Carathéodory's characterization of the derivative
Today I came upon a very nice idea in calculus, completely by accident, while preparing some lecture notes. Maybe this is well-known, but calculus and analysis have always been weak spots for me and I found the idea to be very enlightening.
Calculus is a nice place to start introducing students to the idea of mathematical proof; they tend to have enough confidence in their algebra skills that “why” questions are becoming more important. And so, I try to include some proofs here and there. One result, however, whose usual textbook proof has always seemed unsatisfying to me is the Chain Rule.
Let \(f\) and \(g\) be real functions such that \(g\) is differentiable at \(a\) and \(f\) is differentiable at \(g(a)\). Then \(f \circ g\) is differentiable at \(a\), and moreover \[(f \circ g)^\prime (a) = f^\prime(g(a)) \cdot g^\prime(a).\]
The proof given in most textbooks I’ve used involves introducing new variables in a way that strikes me as a little too handwavy.
I poked around online looking for alternative proofs and found a paper by Stephen Kuhn in the American Math Monthly called “The Derivative á la Carathéodory”. The main idea, attributed to a textbook written by Constantin Carathéodory, is the following alternative characterization of differentiability.
Let \(f\) be a real function and \(a\) a real number. Then \(f\) is differentiable at \(a\) if and only if there exists a real function \(\varphi\) such that \(\varphi\) is continuous at \(a\) and for all \(x\), \[f(x) - f(a) = \varphi(x)(x-a).\] In this case, we have \(\varphi(a) = f^\prime(a)\).
Where differentiability is defined as usual via the limit of a difference quotient.
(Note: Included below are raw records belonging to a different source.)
-- ==== Sys2Proof/Machine/Deck.lean ====
section
/-! DEFINITION. The deck (R232 to R261): loading and swapping, the cards, failures and notices, rewinds and halts, the release of
steps, loan mode, and the power manager's margin. -/

namespace Sys2Proof.Machine

open Sys2Proof

/-! ## What the registers show (R260) -/

/-- Counter `i` of R260. -/
def deckCnt (i n : Nat) (s : State) : State := cntAdd (0x200100 + 8 * i) n s

/-- The deck's record is replaced. -/
def setDeck (d : Deck) (s : State) : State := { s with deck := d }

/-- DECK_STS, the bank IDs and D show the deck. -/
def showDeck (s : State) : State :=
  let d := s.deck
  let id (x : Option DeckImage) : BitVec 32 := BitVec.ofNat 32 ((x.map (·.id)).getD 0)
  let cyc := (d.active.map (·.cycle)).getD 1
  let sts := d.state + 4 * b2n d.pend.isSome + 8 * b2n d.swap.isSome + 16 * b2n ((d.active.map (·.loan)).getD false)
    + 32 * valBits s 0x200004 5 1 + 256 * (if d.state = 0 then 0 else d.cur % cyc)
  setVal64 0x200018 d.disp (setVal 0x20000C (id d.pend) (setVal 0x200008 (id d.active) (setVal 0x200004 (BitVec.ofNat 32 sts) s)))

/-- Change the deck and show it. -/
def modDeck (f : Deck → Deck) (s : State) : State := showDeck (setDeck (f s.deck) s)

/-! ## DECK_LOAD (R240 to R242) -/

/-- FAB_SROUTE holds writes that are not committed (check 11). -/
def sroutePending (s : State) : Bool :=
  tany s.regs.pend fun o v => decide (0x308000 ≤ o) && decide (o < 0x30C000) && v != actW s o

/-- The image is here, or cannot be read: it is checked, and the pending bank is valid or not (R241). -/
def deckInput (c : Cmd) (g : Got) (s : State) : State :=
  match g with
  | .wait => s
  | .fail st => finish c st 0 (modDeck (fun d => { d with pend := none }) s)
  | .now b =>
    let fail := (imageFail b).or (if fld b 32 2 ≠ 0 ∧ sroutePending s then some (11, 0) else none)
    match fail with
    | some (n, i) => finish c (Status.ofCode (checkFail n)) (i + 2 ^ 32 * n) (modDeck (fun d => { d with pend := none }) s)
    | none => finish c .ok (fld b 4 4) (modDeck (fun d => { d with pend := some (readImage b) }) s)

/-- DECK_LOAD is admitted. -/
def admitDeckLoad (c : Cmd) (s : State) : State :=
  let n := fld c.desc 12 4
  let a := fld c.desc 16 8
  let st := firstBad [
    failIf (fld c.desc 8 4 != 0 || !allZero (slice c.desc 24 40) || decide (n < 128) || decide (8388608 < n)) .illegalValue,
    failIf s.deck.swap.isSome .busy,
    checkAddr s c a n]
  if st ≠ .ok then endAtAdmission c st 0 s
  else
    let s1 := admitCmd c .block s
    let c1 := (getCmd s1 c.ring c.rseq).getD c
    match startRead c1 a n s1 with
    | (.wait, s2) => s2
    | (g, s2) => deckInput c1 g s2

/-- DECK_LOAD (R241). -/
def execDeckLoad (ring : Nat) (rseq : BitVec 32) (s : State) : Res :=
  .next (admitting ring rseq (fun c => c.op == 0x40) admitDeckLoad s)

/-! ## DECK_SWAP (R243 to R245) -/

/-- STOP of a DECK_SWAP. -/
def swapStop (c : Cmd) : Bool := bit (fld c.desc 8 4) 0
/-- RESTART of a DECK_SWAP. -/
def swapRestart (c : Cmd) : Bool := bit (fld c.desc 8 4) 1

/-- The deck that the swap starts. -/
def swapImage (s : State) (c : Cmd) : Option DeckImage :=
  if swapRestart c then (if s.deck.state = 2 then s.deck.active else none) else s.deck.pend
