/-- Functions whose event-ring records a set names. -/
def setFns (t : Table Word) : List Nat := (t.filterMap fun (o, _) => evOff o).eraseDups

/-- A PCIe range that R313 permits, aligned. -/
def pcieOk (a n align : Nat) : Bool := a % align == 0 && decide (a < 2 ^ 62) && decide (a + n ≤ 2 ^ 62)

/-- The values of a ring record. Zero stands for a field not set while EN is clear; VECTOR counts once the ring has a function. -/
def ringFieldsOk (bank : Nat → Word) (ring : Nat) : Bool :=
  let c := ringCfgOf bank ring
  let a := bits (bank (0x110018 + 0x40 * ring)).toNat 8 8
  let unset (v : Nat) : Bool := v == 0 && !c.en
  (unset c.log2 || inRange c.log2 6 16) && (unset c.qunits || inRange c.qunits 1 (min (2 ^ c.log2) 4096))
    && (unset c.svc || inRange c.svc 10 10000000) && decide (c.coalUs ≤ 1000)
    && (!bit a 7 || decide (c.vec < vecCount (if bit a 6 then 0 else 1)))
    && pcieOk c.sqBase (64 * 2 ^ c.log2) 4096 && pcieOk c.cqBase (32 * 2 ^ c.log2) 4096 && pcieOk c.recBase 64 64

/-- The values of an event-ring record. -/
def evFieldsOk (bank : Nat → Word) (fn : Nat) : Bool :=
  let b := bankBytes bank (0x100200 + 0x20 * fn) 3
  let log2 := fld b 8 1
  let en := bit (fld b 9 1) 0
  ((log2 == 0 && !en) || inRange log2 6 14) && decide (fld b 10 2 < vecCount fn) && pcieOk (fld b 0 8) (64 * 2 ^ log2) 4096

/-- Some partition would hold more than 64 rings. -/
def tooManyRings (s : State) (t : Table Word) : Bool :=
  let named := ((s.regs.act.filterMap fun (o, _) => ringOff o) ++ (t.filterMap fun (o, _) => ringOff o)).map (·.1)
  let as := named.eraseDups.map fun r => bits (withSet s t (0x110018 + 0x40 * r)).toNat 8 8
  (List.range 64).any fun p => decide (64 < (as.filter (· == 128 + p)).length)

/-- An enabled ring would lose ASSIGNED. -/
def losesAssigned (s : State) (t : Table Word) (ring : Nat) : Bool :=
  let o := 0x110018 + 0x40 * ring
  bit (actW s o).toNat 15 && !bit (withSet s t o).toNat 15 && bit (withSet s t o).toNat 16

/-- A ring's base or size would change while it is enabled or runs, or EN would be set while it runs. -/
def ringBusy (s : State) (t : Table Word) (ring : Nat) : Bool :=
  let o := 0x110000 + 0x40 * ring
  let run := (getRing s ring).running
  let was := (ringCfg s ring).en
  let c := ringCfgOf (withSet s t) ring
  let moved := ((List.range 6).any fun k => withSet s t (o + 4 * k) != actW s (o + 4 * k)) || c.log2 != (ringCfg s ring).log2
  (moved && (was || run)) || (c.en && !was && run)

/-- The check of a set of the HOST block. -/
def checkHost (t : Table Word) (s : State) : Status :=
  let bank := withSet s t
  let rs := setRings t
  firstBad [
    failIf (stagesReserved t || (rs.any fun r => !ringFieldsOk bank r) || (setFns t).any fun f => !evFieldsOk bank f) .illegalValue,
    failIf (tooManyRings s t || rs.any fun r => losesAssigned s t r) .illegalCombination,
    failIf (rs.any fun r => ringBusy s t r) .busy]

/-- HOST_COMMIT (R316): `imgs` is what the node reads of the rings that resume (R327). -/
def execHostCommit (w : Writer) (gen : BitVec 16) (imgs : List RingImage) (s : State) : Res :=
  .next (commitBlockBy .host w gen imgs checkHost s)

/-- The part of a VF's pending set that is its own: its rings and its event ring (R312). -/
def vfSet (s : State) (n : Nat) : Table Word :=
  tfilter (tgetD s.regs.vfPend n []) fun o _ => match ringOff o with
    | some (r, _) => ringAssign s r == 128 + (n - 1)
    | none => evOff o == some n

/-- VF_COMMIT (R312, R316). -/
def execVfCommit (vf : Nat) (gen : BitVec 16) (imgs : List RingImage) (s : State) : Res :=
  .next (
    if vf = 0 ∨ 64 < vf then s
    else if !serving s then (if s.mgmt.st = .bringup then rejectWrite (.vf vf) 0xF0 .wrongState s else s)
    else commitSet (64 + vf) gen (vfSet s vf) imgs (checkHost (vfSet s vf) s) s)

/-! ## SEC (R370, R394, R398, R399) -/

/-- Words of a pending SEC_PART record as one quantity per byte offset. -/
def pendQ (s : State) (p off : Nat) : Nat :=
  let o := 0xA01000 + 0x80 * p + off
  (pendW s o).toNat + 2 ^ 32 * (pendW s (o + 4)).toNat

/-- VALID of a pending or active record. -/
def partValid (bank : Nat → Word) (p : Nat) : Bool := bit (bank (0xA01000 + 0x80 * p)).toNat 8

/-- The values of a record: ranges within 1,048,576 IDs, memory within the last granule. -/
def partFieldsOk (s : State) (p : Nat) : Bool :=
  let w (k : Nat) : Nat := (pendW s (0xA01000 + 0x80 * p + 4 * k)).toNat
  decide (w 2 % 2 ^ 20 + w 3 ≤ 2 ^ 20) && decide (w 4 % 2 ^ 20 + w 5 ≤ 2 ^ 20) && decide (bits (w 8) 16 16 ≤ 6128)
    && (runsOf (pendQ s p)).all fun (f, n) => decide (f + n ≤ 6291456)

/-- Two runs overlap. -/
def runsMeet (a b : Nat × Nat) : Bool := decide (a.1 < b.1 + b.2) && decide (b.1 < a.1 + a.2) && a.2 != 0 && b.2 != 0

/-- Some two of a list of runs overlap. -/
def anyMeet : List (Nat × Nat) → Bool
  | [] => false
  | a :: t => t.any (runsMeet a) || anyMeet t

/-- The combinations that the records may not hold. -/
def partsClash (s : State) : Bool :=
  let ps := List.range 64
  let w (p k : Nat) : Nat := (pendW s (0xA01000 + 0x80 * p + 4 * k)).toNat
  let mem := ps.flatMap fun p => runsOf (pendQ s p)
  let valid := ps.filter (partValid (pendW s))
  anyMeet mem || mem.any (fun r => decide (r.1 < 16384)) || anyMeet (valid.map fun p => (w p 2 % 2 ^ 20, w p 3))
    || anyMeet (valid.map fun p => (w p 4 % 2 ^ 20, w p 5)) || ps.any fun p => bit (w p 0) 9 && bits (w p 8) 16 16 != 0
Let \(f\) be a real function and \(a\) a real number. We say that \(f\) is differentiable at \(a\) if \[\lim_{x \rightarrow a} \frac{f(x)-f(a)}{x-a}\] exists. In this case, the value of this limit is denoted \(f^\prime(a)\) and called the derivative of \(f\) at \(a\). The real function \(x \mapsto f^\prime(x)\) is called the derivative of \(f\).
It is straightforward to show that Carathéodory’s characterization is equivalent to the limit-based definition. And while it is less concrete for computational purposes, Carathéodory makes the proof of the chain rule very slick (and not at all handwavy, to my taste).
(Chain Rule.) Let \(f\) and \(g\) be real functions and \(a\) a real number such that \(g\) is differentiable at \(a\) and \(f\) differentiable at \(g(a)\). By Carathéodory’s characterization, there is a function \(\varphi\) such that \[g(x) - g(a) = \varphi(x)(x-a)\] for all \(x\) and a function \(\psi\) such that \[f(y) - f(g(a)) = \psi(y)(y - g(a))\] for all \(y\); in particular for \(y = g(x)\). Now substituting yields \[f(g(x)) - f(g(a)) = \psi(g(x))\varphi(x)(x-a).\] Since \(g\) is differentiable at \(a\), it is continuous at \(a\), and so \(\psi(g(x))\) is continuous at \(a\), and thus \(\psi(g(x))\varphi(x)\) is continuous at \(a\). Again by Carathéodory, \(f \circ g\) is differentiable at \(a\), and \[(f \circ g)^\prime(a) = \psi(g(a))\varphi(a) = f^\prime(g(a)) \cdot g^\prime(a).\]
Nice. :)
On the one hand, I can see why this idea has gotten left out of more modern books. Often calculus is a cookbook class where the emphasis is on computation rather than abstract understanding. (And that “there exists” in Carathéodory’s characterization might be scary.) On the other hand, the idea is so beautiful, and following the paper “Fréchet vs. Carathéodory” by Ernesto Acosta G. and Cesar Delgado G., also in American Math Monthly, generalizes nicely.
I think I’ll use this next time I teach calculus.